Calling Jamie Fraser...

The megalith period of European history is commonly thought to have occurred about five thousand years ago. Not much is known of this culture, or even the reason why they erected their structures of standing stones across the continent, particularly in the British isles. But their monuments remain, massive upright stones which hold various legends as the civilizations that have come after them try to interpret their existence through the lens of their own beliefs.

What’s more, these stones, famous across the British isles, may have given rise to other ancient works of art, thousands of years later.

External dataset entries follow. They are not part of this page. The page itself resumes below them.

-- ==== Sys2Proof/Tests/Slice0.lean ====
section
/-! SUPPORT. Tests of the model: ill-formed commands, and for each statement states and operands that meet its hypotheses. -/

namespace Sys2Proof.Tests

open Sys2Proof.Machine

set_option maxRecDepth 20000

/-- One ill-formed command for each check of WellFormed. -/
theorem test_ill_formed :
    (Instr.memRd 65536 0).wf = false ∧ (Instr.memRd 0 (2 ^ 46)).wf = false ∧ (Instr.mirrorWrite (2 ^ 23)).wf = false ∧
    (Instr.rcRead .cxl 65536 4).wf = false ∧ (Instr.rcRead .cxl 0 9).wf = false ∧ (Instr.shedStep 4).wf = false ∧
    (Instr.programConfirm 256).wf = false ∧ (Instr.lunNotReady 64).wf = false ∧ (Instr.entryOff 12).wf = false ∧
    (Instr.railFault 24 .uv).wf = false ∧ (Instr.spmiAckTimeout 8).wf = false ∧ (Instr.hwCut 11).wf = false ∧
    (Instr.refresh 2 0 0).wf = false ∧ (Instr.refresh 0 0 2).wf = false ∧ (Instr.patrolScrub 2 none).wf = false ∧
    (Instr.dramReadDone .scrub 0 ⟨[80], none⟩).wf = false ∧ (Instr.thermalSweep []).wf = false ∧ (Instr.adcScan [] []).wf = false ∧
    (Instr.setEventInterruptPolicy [0]).wf = false ∧ (Instr.linkUp 16 0 0).wf = false ∧ (Instr.pgPoll 23 0).wf = false ∧
    (Instr.wordProgramDone 0 true).wf = false ∧ (Instr.eventRaise .keeper 256 .info 0).wf = false ∧
    (Instr.fitBlWrite .cxl 0x0010 0).wf = false ∧ (Instr.populationWrite .cxl 0x4004 0).wf = false ∧
    (Instr.mooringLinkUp 16).wf = false ∧ (Instr.fenceFrame 0 1024).wf = false ∧ (Instr.unsupportedCommand 65536).wf = false := by decide

/-- The table gives no row bits: no word spells a command. -/
theorem test_no_word : decodeTableWord 16 0x1234 = none := by decide

/-- A state with register fields set. -/
def fx (l : List (Fld × Nat)) (s : State) : State := s.setFs l

/-- A device in RUN with its media ready and its host link up. -/
def sRun : State := fx [(Reg.HL_STATUS_LINK_UP, 1), (Reg.HL_STATUS_CREDITS_OPEN, 1), (Reg.MD_STATUS_MEDIA_READY, 1),
  (Reg.PS_STATUS_VIN_RET, 1)] { State.reset with mode := .run, host := { HostSt.reset with reqCredits := 128 } }

/-- A device in a phase of a burrow. -/
def sBur (p : Phase) : State := { sRun with mode := .burrow, phase := p }

/-- The hypotheses of StepRunsFront, StepKeepsDramForm and ExecKeepsIdentity are met at reset. -/
theorem test_meets_step : State.reset.pending = [] ∧ State.reset.dramWf = true ∧ step State.reset = .next State.reset.idleTick ∧
    exec .sequencerTick State.reset = exec .sequencerTick State.reset := ⟨rfl, rfl, rfl, rfl⟩

/-- RUN with enough energy and erased pages for one more dirty granule. -/
def sCover : State := { sRun with cover := { CoverSt.reset with eLimit := 1000, eg := 10 }, nand := { NandSt.reset with pErased := 66 } }

theorem test_meets_write : sCover.mayArrive 0 = true ∧ sCover.pathOpen = true ∧ sCover.host.stage = none ∧ sCover.host.ingress = [] ∧
    sCover.headWaits ⟨1, 0, true, beAll, 0, 0, false, 0⟩ = false ∧ sCover.ledgerOf (granOf 0) = .clean ∧ sCover.cover.doubtWriter = false ∧
    sCover.energyOk = true ∧ sCover.landOk = true ∧ sCover.bur.regroup = false ∧
    ({ sCover with mode := .burrow } : State).mayArrive 0 = true ∧ ({ sCover with mode := .burrow } : State).pathOpen = false ∧
    ({ sCover with mode := .burrow } : State).mirrorOpen = false ∧ sCover.bufFull 0 = false ∧
    ({ sCover with dram := { DramSt.reset with wbuf := List.replicate 128 ⟨0, beAll, 0, false, none, false⟩ } } : State).bufFull 0 = true := by decide

def wr0 : Wr := ⟨1, 0, true, beAll, 5, 0, false, 0⟩

theorem test_meets_ndr (s : State) (h : s = { sCover with host := { sCover.host with staged := [wr0] } }) : s.mayCommit = true ∧
    s.lineFailed wr0.line = false ∧ s.acked wr0.wsn = true ∧ s.isStandby = false ∧ s.host.ingress = [] ∧ s.host.stage = none ∧ s.twin.switching = false := by
  subst h; decide

theorem test_meets_cwait (s : State) (h : s = { sCover with host := { sCover.host with stage := some ⟨wr0, .cwait⟩ } }) : s.pathOpen = true ∧
    s.lineFailed wr0.line = false ∧ s.ledgerOf (granOf wr0.line) = .clean ∧ s.cover.doubtWriter = false ∧ s.energyOk = true ∧ s.landOk = true ∧ s.host.ingress = [] ∧
    s.bufFull wr0.line = false ∧ (({ s with nand := NandSt.reset } : State).ledgerTake (granOf wr0.line)).isNone = true := by
  subst h; decide

theorem test_meets_wt (s : State) (h : s = { sCover with host := { sCover.host with stage := some ⟨wr0, .wtBusy 0⟩ }, bur := { BurrowSt.reset with ctx := [(0, { Ctx.idle with st := .check, kind := .wt })] } }) : s.isStandby = false ∧
    (s.ctxOf 0).st = .check ∧ (s.ctxOf 0).kind = .wt ∧ s.host.staged = [] ∧ s.mayCommit = true ∧ s.lineFailed wr0.line = false ∧
    s.acked wr0.wsn = true ∧ s.bufFull wr0.line = false ∧ s.bur.fenced = false ∧ s.host.ingress = [] ∧ s.twin.switching = false := by
  subst h; decide

theorem test_meets_read : sRun.getB Reg.HL_STATUS_LINK_UP = true ∧ sRun.getB Reg.HL_STATUS_CREDITS_OPEN = true ∧ 0 < sRun.host.reqCredits ∧
    0 < sRun.nLines ∧ sRun.getB Reg.MD_STATUS_LRST_ACT = false ∧ sRun.readBlocked ⟨1, 0, 0, none, false⟩ = false ∧
    ({ sRun with dram := { DramSt.reset with poison := [(0, 2)] } } : State).poisoned 0 = true ∧
    ({ sRun with bur := { BurrowSt.reset with fenced := true } } : State).bur.fenced = true ∧
    ({ sRun with host := { sRun.host with reads := [⟨1, 0, 0, some (0, false), true⟩] } } : State).host.reads =
      [] ++ ⟨1, 0, 0, some (0, false), true⟩ :: [] ∧ sRun.bur.fenced = false := by decide

theorem test_meets_link (s : State) (h : s = fx [(Reg.PS_DOM_PD, 1)] { State.reset with mode := .wake }) : s.mode ≠ .off ∧ s.mode ≠ .den ∧
    s.pd 0 = true ∧ s.pins.perstN = true ∧ s.rail.vioOk = true ∧ s.getB Reg.HL_STATUS_LINK_UP = false ∧ s.getB Reg.MD_STATUS_LRST_ACT = false ∧ s.written = [] ∧
    s.getF Reg.HL_CFG_MAX_WIDTH ∈ [1, 2, 4, 8] ∧ s.getF Reg.HL_CFG_MAX_SPEED ∈ [1, 2, 3, 4, 5] ∧ s.mediaReady = false ∧
    (fx [(Reg.MD_STATUS_MEDIA_READY, 1)] s).mediaReady = true ∧ s.isStandby = false ∧ s.bur.fenced = false ∧ s.host.sanitize = 0 ∧
    s.twin.switching = false := by
  subst h; decide

theorem test_meets_link_modes : State.reset.mode = .off ∧ sRun.mode = .run ∧ (sBur .p0).mode = .burrow ∧
    sRun.getB Reg.HL_STATUS_LINK_UP = true := by decide

theorem test_meets_mailbox : mboxOp .sanitize = some 0x4400 ∧ State.reset.getB Reg.HL_STATUS_LINK_UP = false ∧
    sRun.getB Reg.HL_STATUS_LINK_UP = true ∧ sRun.mboxFree = true ∧
    ({ sRun with bur := { BurrowSt.reset with fenced := true } } : State).bur.fenced = true ∧
    ({ sRun with host := { sRun.host with mboxBusy := some 0x4302 } } : State).host.mboxBusy.isSome = true := by decide

theorem test_meets_queries : supportedOps.contains 0xC007 = false ∧ sRun.mode ≠ .restore ∧ 0 + 1 ≤ sRun.nLines ∧ 131072 + 0 ≤ 131072 ∧ sRun.jDead = false ∧
    ({ sRun with mode := .restore } : State).mboxFree = true ∧ ((ksort (·.seq) (({ sRun with keep := { KeeperSt.reset with recs := [⟨1, 1, false, false, 0, .dscInc 1, 256, 0⟩] } } : State).keep.recs.filter (fun r => decide (1 ≤ r.seq)))).take 63).length = 1 := by
  decide

/-- RUN in service mode. -/
def sSvc : State := fx [(Reg.MD_STATUS_SERVICE, 1)] sCover

theorem test_meets_settings : (lsaSectors 131071 1).any sRun.host.lsaDead.contains = false ∧
    (lsaSectors 131071 1).any sRun.host.lsaDirty.contains = false ∧ sRun.keep.state ≠ 4 ∧
    ([1].all (fun h => (sRun.logRecs .info).any (fun r => r.handle == h))) = false ∧
    ({ sRun with host := { sRun.host with lsaSet := some (0, [1]), mboxBusy := some 0x4103 }, keep := { KeeperSt.reset with progs := [⟨0, 1, .lsa, false⟩] } } : State).keep.progs =
      [⟨0, 1, .lsa, false⟩] := by decide

theorem test_meets_poison (u : State) (h : u = sSvc.hostTouch) : sRun.service = false ∧ sSvc.service = true ∧ sSvc.mboxFree = true ∧
    u.service = true ∧ 0 < u.nLines ∧ u.pathOpen = true ∧ u.bur.regroup = false ∧ u.host.stage = none ∧ u.host.ingress = [] ∧
    u.headWaits ⟨1, 0, true, beAll, 0, u.host.nextSeq, true, 0⟩ = false ∧ u.ledgerOf (granOf 0) = .clean ∧ u.cover.doubtWriter = false ∧
    u.energyOk = true ∧ u.landOk = true ∧ u.bufFull 0 = false := by
  subst h; decide

theorem test_meets_sanitize : sRun.mode = .run ∧ sRun.isStandby = false ∧ sRun.host.decoder = false ∧ sRun.host.sanitize = 0 ∧
    ({ sRun with host := { sRun.host with sanitize := 1 } } : State).host.sanitize = 1 ∧ sRun.nand.eraseQ = [] ∧ sRun.framing = false ∧
    (sBur .p0).mode ≠ .run := by decide

theorem test_meets_auth (s : State) (h : s = { sRun with host := { sRun.host with auth := ⟨some (7, 1, 0), some (1, 5), [0, 0]⟩ }, dmk := { DmkSt.reset with svcKey := some 1 } }) : s.mboxFree = true ∧ s.getB Reg.HL_AUTH_REFUSING = false ∧
    (fx [(Reg.HL_AUTH_REFUSING, 1)] s).getB Reg.HL_AUTH_REFUSING = true ∧ s.ms ≤ 0 + 10000 ∧ s.dmk.svcKey.isSome = true ∧
    2 ≤ s.failWindow.length ∧ s.mode ≠ .wake ∧ s.ms < 5 ∧ sRun.host.auth.ticket = none ∧ sSvc.service = true := by
  subst h; decide

/-- OFF with VIN back and one LOCKOUT reason recorded. -/
def sLock (n : Nat) : State := fx [(Reg.MD_LOCKOUT_ALL, n), (Reg.PS_STATUS_VIN_RET, 1), (Reg.SQ_SPMI_ROLE, 2)]
  { State.reset with ms := 60000, spmi := { SpmiSt.reset with awake := true } }

theorem test_meets_lockout : (sLock 0x100).reach .spmi 0x1010 = true ∧ (sLock 0x100).vinRet = true ∧
    (sLock 0x100).getF Reg.MD_LOCKOUT_ALL &&& wakeReleases = (sLock 0x100).getF Reg.MD_LOCKOUT_ALL ∧ (sLock 0x20).lockHas 6 = true ∧
    (sLock 0x20).therm.tempOk = false ∧ ({ sLock 0x40 with therm := { ThermSt.reset with tempOk := true } } : State).therm.tempOk = true ∧
    (sLock 0x40).lockHas 7 = true ∧ (sLock 0x60).getF Reg.MD_LOCKOUT_ALL &&& 0x60 = (sLock 0x60).getF Reg.MD_LOCKOUT_ALL ∧
    (sLock 0x60).therm.offAt + 60000 ≤ (sLock 0x60).ms ∧
    10 * (((sLock 0x60).thresholds.getD 3 0 : Int) - (sLock 0x60).thHyst) ≤ 2000 ∧ -400 < 10 * (((sLock 0x60).thresholds.getD 3 0 : Int) - (sLock 0x60).thHyst) := by
  decide

theorem test_meets_triggers : sRun.getB Reg.MD_CFG_PRED_EN = true ∧ sRun.getB Reg.MD_CFG_PFW_EN = true ∧ sRun.rail.vioOk = true ∧ sRun.getB Reg.PS_STATUS_CMP_A = false ∧
    sRun.getB Reg.PS_STATUS_CMP_B = false ∧ sRun.getB Reg.MD_STATUS_LRST_ACT = false ∧ sRun.bur.trig = false ∧
    sRun.getB Reg.MD_STATUS_BRIDGE = false ∧ sRun.getF Reg.MD_CFG_BRIDGE_MS = 0 ∧
    0 < (fx [(Reg.MD_CFG_BRIDGE_MS, 1)] sRun).getF Reg.MD_CFG_BRIDGE_MS ∧
    (fx [(Reg.MD_STATUS_BRIDGE, 1)] sRun).getB Reg.MD_STATUS_BRIDGE = true ∧ sRun.twinUp = false ∧ sRun.vinRet = true ∧ sRun.twinOn = false ∧
    (fx [(Reg.PS_STATUS_CMP_A, 1)] sRun).getB Reg.PS_STATUS_CMP_A = true ∧ (fx [(Reg.PS_STATUS_CMP_B, 1)] sRun).getB Reg.PS_STATUS_CMP_B = true := by
  decide

theorem test_meets_resets : State.reset.storeOk = false ∧ (fx [(Reg.ES_STATUS_STORE, 2)] State.reset).storeOk = true ∧
    (fx [(Reg.PS_DOM_PD, 4 ^ 10)] State.reset).pd 10 = true ∧
    (fx [(Reg.SQ_STATUS_SEQ, 1)] { State.reset with mode := .wake }).getF Reg.SQ_STATUS_SEQ = 1 ∧ State.reset.entSt 16 = 0 ∧
    State.reset.entSt 9 = 0 ∧ State.reset.written = [] := by decide

theorem test_meets_lrst (s : State) (h : s = fx [(Reg.MD_STATUS_LRST_ACT, 1)] sRun) : s.draining = true ∧ s.bur.trig = false ∧
    s.getB Reg.MD_STATUS_BRIDGE = false ∧ (fx [(Reg.PS_DOM_PD, 4)] { State.reset with mode := .wake }).pd 1 = true ∧ sRun.bur.trig = false ∧
    (fx [(Reg.DC_STATUS_HOLD, 1)] s).inLrst = true ∧ sRun.mode ≠ .off ∧ s.dram.wbuf = [] ∧ s.dram.sub = [] ∧
    ({ s with bur := { BurrowSt.reset with released := true, latched := [.vinA] } } : State).bur.latched ≠ [] ∧
    (fx ((List.range 24).map (fun n => (Reg.SQ_ENT_ST_STATE n, 3))) s).domState 1 ≠ 0 ∧ s.getF Reg.MD_CFG_BRIDGE_MS = 0 := by
  subst h; decide

theorem test_meets_fence : ({ sRun with bur := { BurrowSt.reset with trig := true } } : State).bur.trig = true ∧ sRun.twin.switching = false ∧
    sRun.getB Reg.MD_STATUS_LRST_ACT = false := by decide

theorem test_meets_shed (s : State) (h : s = fx [(Reg.SQ_STATUS_QUEUED, 4)] (sBur .p3)) : s.bur.abn = .none ∧ s.getF Reg.SQ_STATUS_SEQ = 0 ∧
    (s.getF Reg.SQ_STATUS_QUEUED).testBit 2 = true ∧ s.getF Reg.SQ_STATUS_QUEUED % 2 ^ 2 = 0 ∧ s.rail.downTo = 0 ∧ s.written = [] ∧
    (fx [(Reg.SQ_STATUS_QUEUED, 1)] (sBur .p0)).getF Reg.SQ_STATUS_QUEUED % 2 ^ 0 = 0 ∧ (sBur .p0).twin.fenceWait = false ∧
    (fx [(Reg.BE_STATUS_ACTIVE, 1), (Reg.BE_STATUS_SHED, 2)] s).shedNo = 3 ∧ (fx [(Reg.BE_STATUS_ACTIVE, 1), (Reg.BE_STATUS_SHED, 15)] s).shedNo < 3 ∧
    ({ s with dram := { DramSt.reset with wbuf := [⟨0, beAll, 0, false, none, false⟩] } } : State).dram.wbuf ≠ [] := by
  subst h; decide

Smaller stone monuments, or stele, exist in every culture and civilization on Earth (even today, we like obelisks and gravestones). It’s little wonder, then, that the Picts who lived in Great Britain during the post-Roman period—thousands of years later—might have married the ancient yet familiar tradition of standing stones to their own Chritianized beliefs in other to create their own monumental stone sculptures, what are today called Pictish stones.

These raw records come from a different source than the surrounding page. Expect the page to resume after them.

-- ==== Sys2Proof/Machine/LoadStore.lean ====
section
/-! DEFINITION. LD, LDI, LDR, LEA, ST, STI, STR (43_load_store.md). `s.pc` is PC†. -/

namespace Sys2Proof.Machine

/-- `R[dr] <- MemRead(ea, 1); SetCC(R[dr])`: the end of LD, LDI and LDR. -/
def loadFrom (dr : Reg) (ea : Word) (s : State) : State :=
  let r := memRead ea s
  writeResult dr r.1 r.2

/-- LD (R150). -/
def execLd (dr : Reg) (offset9 : BitVec 9) (s : State) : Host.Outcome State Fault Refusal :=
  .next (loadFrom dr (pcRelative offset9 s) s)

/-- LDI (R151): the pointer read, then the data read; either may poll. -/
def execLdi (dr : Reg) (offset9 : BitVec 9) (s : State) : Host.Outcome State Fault Refusal :=
  let p := indirect offset9 s
  .next (loadFrom dr p.1 p.2)

/-- LDR (R152). -/
def execLdr (dr base : Reg) (offset6 : BitVec 6) (s : State) : Host.Outcome State Fault Refusal :=
  .next (loadFrom dr (basePlusOffset base offset6 s) s)

/-- LEA (R153): the address itself; no memory access, and the flags are set. -/
def execLea (dr : Reg) (offset9 : BitVec 9) (s : State) : Host.Outcome State Fault Refusal :=
  .next (writeResult dr (pcRelative offset9 s) s)

/-- ST (R154). -/
def execSt (sr : Reg) (offset9 : BitVec 9) (s : State) : Host.Outcome State Fault Refusal :=
  .next (memWrite (pcRelative offset9 s) (s.reg sr) s)

/-- STI (R155): the pointer read, which may poll, then the store, which does not. -/
def execSti (sr : Reg) (offset9 : BitVec 9) (s : State) : Host.Outcome State Fault Refusal :=
  let p := indirect offset9 s
  .next (memWrite p.1 (p.2.reg sr) p.2)

/-- STR (R156). -/
def execStr (sr base : Reg) (offset6 : BitVec 6) (s : State) : Host.Outcome State Fault Refusal :=
  .next (memWrite (basePlusOffset base offset6 s) (s.reg sr) s)

end Sys2Proof.Machine
end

This video depicts an ancient Pictish stone on which you can just barely make out carvings which mark its origin and style. The symbols that can still be identified on this stone are the characteristic ancient cross of Insular (post Roman Christian British) art of this period, as well as the snakelike symbol often classified as an adder.

These stones were often set up much the way today’s gravestones are, to mark burials, and the symbols on them are thought to indicate various family lineages or tribes. Some are lavishly decorated, though the wear and tear of 1300 years can leave few remnants behind, as seen in the example in the video.